The Reno Snaffle Bit Futurity, including the Spayed Filly competition, will likely be webcasted. 

Per the schedule the Spayed Filly Futurity is Friday, 9/14/18 at 7 pm.


----------



## AnitaAnne (Oct 31, 2010)

Subbing since I can't go :frown_color:


----------



## kewpalace (Jul 17, 2013)

AnitaAnne said:


> Subbing since I can't go :frown_color:


 @AnitaAnne, I can't go either, but I will try to catch it on the webcast!

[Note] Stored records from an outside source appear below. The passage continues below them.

/-- R171, R172: RGN.in and RGN.out append a range to the pending list, and a length of 0 changes nothing; a ninth range raises
FOOTPRINT_FULL (0x0E). BOND sets the bond register to a value of R243's layout; any other value raises BOND_INVALID (0x17), and the
report holds the bond value in use (R351). -/
def Obligations.FootprintsAndBonds : Prop :=
  ∀ (s : State) (w : Wave) (a b : SReg), s.waves[s.cur.1]? = some w → w.priv.handler = false →
    let lo := (w.readS a).toNat
    let len := (w.readS b).toNat
    let next := s.opAddr w + 4
    let v := w.readS a
    let cnt := v.toNat / 2 ^ 36 % 8
    let member (k : Nat) : Nat := v.toNat / 2 ^ (6 * k) % 64
    (w.region = none →
      (len = 0 → s.completes (.rgnIn a b) (fun t => s.ScalarDone t w 0 0 next) ∧ s.completes (.rgnOut a b) (fun t => s.ScalarDone t w 0 0 next)) ∧
      (0 < len → lo + len ≤ 2 ^ 56 → w.ss.ins.length < 8 → s.completes (.rgnIn a b) fun t =>
        s.ScalarDoneAs t w { w with ss := { w.ss with ins := w.ss.ins ++ [⟨lo, len⟩] } } 0 0 next) ∧
      (0 < len → lo + len ≤ 2 ^ 56 → w.ss.outs.length < 8 → s.completes (.rgnOut a b) fun t =>
        s.ScalarDoneAs t w { w with ss := { w.ss with outs := w.ss.outs ++ [⟨lo, len⟩] } } 0 0 next) ∧
      (0 < len → lo + len ≤ 2 ^ 56 → 8 ≤ w.ss.ins.length → (s.ctxOf w).hen = true → s.completes (.rgnIn a b) fun t =>
        s.Entered t s.cur.1 w .s false 0x0E 0 0 w.ss.pc 0)) ∧
    let layout : Prop := v = 0 ∨ (2 ≤ cnt ∧ cnt ≤ 6 ∧ v.toNat < 2 ^ 39 ∧ (∀ k, k < 6 → cnt ≤ k → member k = 0) ∧
      (∀ k, k + 1 < cnt → member k < member (k + 1)) ∧ (∀ k, k < cnt → member k < (s.launchOf w).waves) ∧
      ∃ k, k < cnt ∧ member k = w.num)
    (layout → s.completes (.bond a) fun t => s.ScalarDoneAs t w { w with soft := { w.soft with bond := v } } 0 0 next) ∧
    (¬ layout → (s.ctxOf w).hen = true → s.completes (.bond a) fun t =>
      s.Entered t s.cur.1 w .s false 0x17 0 w.soft.bond.toNat w.ss.pc 0)

/-- R173, R174: an arrival is recorded; the phase ends with the arrival after which every member has arrived or has left, and then
every member that had arrived finds it ended, abandoned or not, and the next phase opens unmarked. A wait for an ended phase gives 0,
or 1 for an abandoned one, and leaves the state idle; a wait in state idle, and a second arrival, raise BAR_SEQUENCE (0x16). The
arrival's release is State.release at scope .t.

R173, R174 for a cluster barrier: the members are the waves of every team of the cluster, and the team of rank 0 keeps the
phase. -/
def Obligations.TeamAndClusterBarriers : Prop :=
  (∀ (s : State) (w : Wave) (x : Team) (b : Fin 16) (n : BitVec 10) (d : SReg), s.waves[s.cur.1]? = some w → s.teams[w.team]? = some x →
    w.priv.handler = false → s.number n = b.val →
    let u := s.release w.core (s.scopeOf w .t)
    let next := s.opAddr w + 4
    let missing : Prop := ∃ k y, k ≠ s.cur.1 ∧ s.waves[k]? = some y ∧ y.team = w.team ∧ y.gone = false ∧ y.ss.bars[b] ≠ .arrived
    let trapped (i : Instr) : Prop := s.completes i fun t => s.Entered t s.cur.1 w .s false 0x16 0 0 w.ss.pc 0
    (w.region = none → w.ls.tickets = [] → w.ss.bars[b] = .idle → missing → s.completes (.barArr n) fun t =>
      u.IssuedBy t s.cur.1 w { w with ss := { w.ss with bars := w.ss.bars.set b .arrived, pc := next, waitS := none } }) ∧
    (w.region = none → w.ls.tickets = [] → w.ss.bars[b] = .idle → ¬ missing → s.completes (.barArr n) fun t =>
      u.sameBeside t ∧
      (∃ w', t.waves[s.cur.1]? = some w' ∧ w'.ss.pc = next ∧ w'.ss.bars[b] = .ended x.bars[b].abandoned) ∧
      (∃ x', t.teams[w.team]? = some x' ∧ x'.bars[b] = ⟨x.bars[b].phase + 1, false⟩) ∧
      ∀ k y, k ≠ s.cur.1 → s.waves[k]? = some y →
        t.waves[k]? = some (if y.team = w.team ∧ y.ss.bars[b] = .arrived then
          { y with ss := { y.ss with bars := y.ss.bars.set b (.ended x.bars[b].abandoned) } } else y)) ∧
    (∀ ab, w.ss.bars[b] = .ended ab → s.completes (.barWait d n) fun t => s.ScalarDoneAs t w
      { w with ss := { w.ss with bars := w.ss.bars.set b .idle } } d (if ab then 1 else 0) next) ∧
    ((s.ctxOf w).hen = true → (w.ss.bars[b] = .idle → trapped (.barWait d n)) ∧
      (w.region = none → w.ss.bars[b] ≠ .idle → trapped (.barArr n)))) ∧
  (∀ (s : State) (w : Wave) (x : Team) (b : Fin 4) (n : BitVec 10) (d : SReg), s.waves[s.cur.1]? = some w →
    s.teams[s.clusterHead w.team]? = some x → w.team ∈ s.clusterOf w.team → w.priv.handler = false → s.number n = b.val →
    let u := s.release w.core .b
    let next := s.opAddr w + 4
    let missing : Prop := ∃ k y, k ≠ s.cur.1 ∧ s.waves[k]? = some y ∧ y.team ∈ s.clusterOf w.team ∧ y.gone = false ∧
      y.ss.cbars[b] ≠ .arrived
    (w.region = none → w.ls.tickets = [] → w.ss.cbars[b] = .idle → missing → s.completes (.cbarArr n) fun t =>
      u.IssuedBy t s.cur.1 w { w with ss := { w.ss with cbars := w.ss.cbars.set b .arrived, pc := next, waitS := none } }) ∧
    (w.region = none → w.ls.tickets = [] → w.ss.cbars[b] = .idle → ¬ missing → s.completes (.cbarArr n) fun t =>
      u.sameBeside t ∧
      (∃ w', t.waves[s.cur.1]? = some w' ∧ w'.ss.pc = next ∧ w'.ss.cbars[b] = .ended x.cbars[b].abandoned) ∧
      (∃ x', t.teams[s.clusterHead w.team]? = some x' ∧ x'.cbars[b] = ⟨x.cbars[b].phase + 1, false⟩)) ∧
    (∀ ab, w.ss.cbars[b] = .ended ab → s.completes (.cbarWait d n) fun t => s.ScalarDoneAs t w
      { w with ss := { w.ss with cbars := w.ss.cbars.set b .idle } } d (if ab then 1 else 0) next))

I'll post the link to the webcast later.


For all those interested, too, Episode Two of the Protect the Harvest's Wild Spayed Filly Futurity coverage is being shown tonight at 7 PST on RFDTV. No doubt it will be on YouTube later (hopefully soon), for those who don't have RFDTV.

Here's who's in Episode 2:

Three Fingers Holly – Lance Johnston
South Steens Sly Charlotte – Don Clark
South Steens Gypsy – Miriam Altman
South Steens Roany Wrinkles – Whitney Campbell
South Steens Painted Pawnee – Taylor Gordon
Three Fingers Fox In The Rocks – Bobbi O’Brien-Hall


FYI, Episode 1 included:

Three Fingers Blonde – Bias Barn, Roger Bias and Rebecca Sternadel
South Steens in Stilettos – Justin Wright Performance Horses, Jared Jones, Russell Probert, Daniel Sanchez and Justin Wright
Beatty’s Butte Betty B – Ferris Performance Horses, Kirk Ferris
Keli’s Gotta Gun – Jones Performance Horses, Justin Jones
South Steens Sweet Raven – Jones Performance Horses, Jill Pierre
Three Fingers Theresa – Wyatt Fisher


----------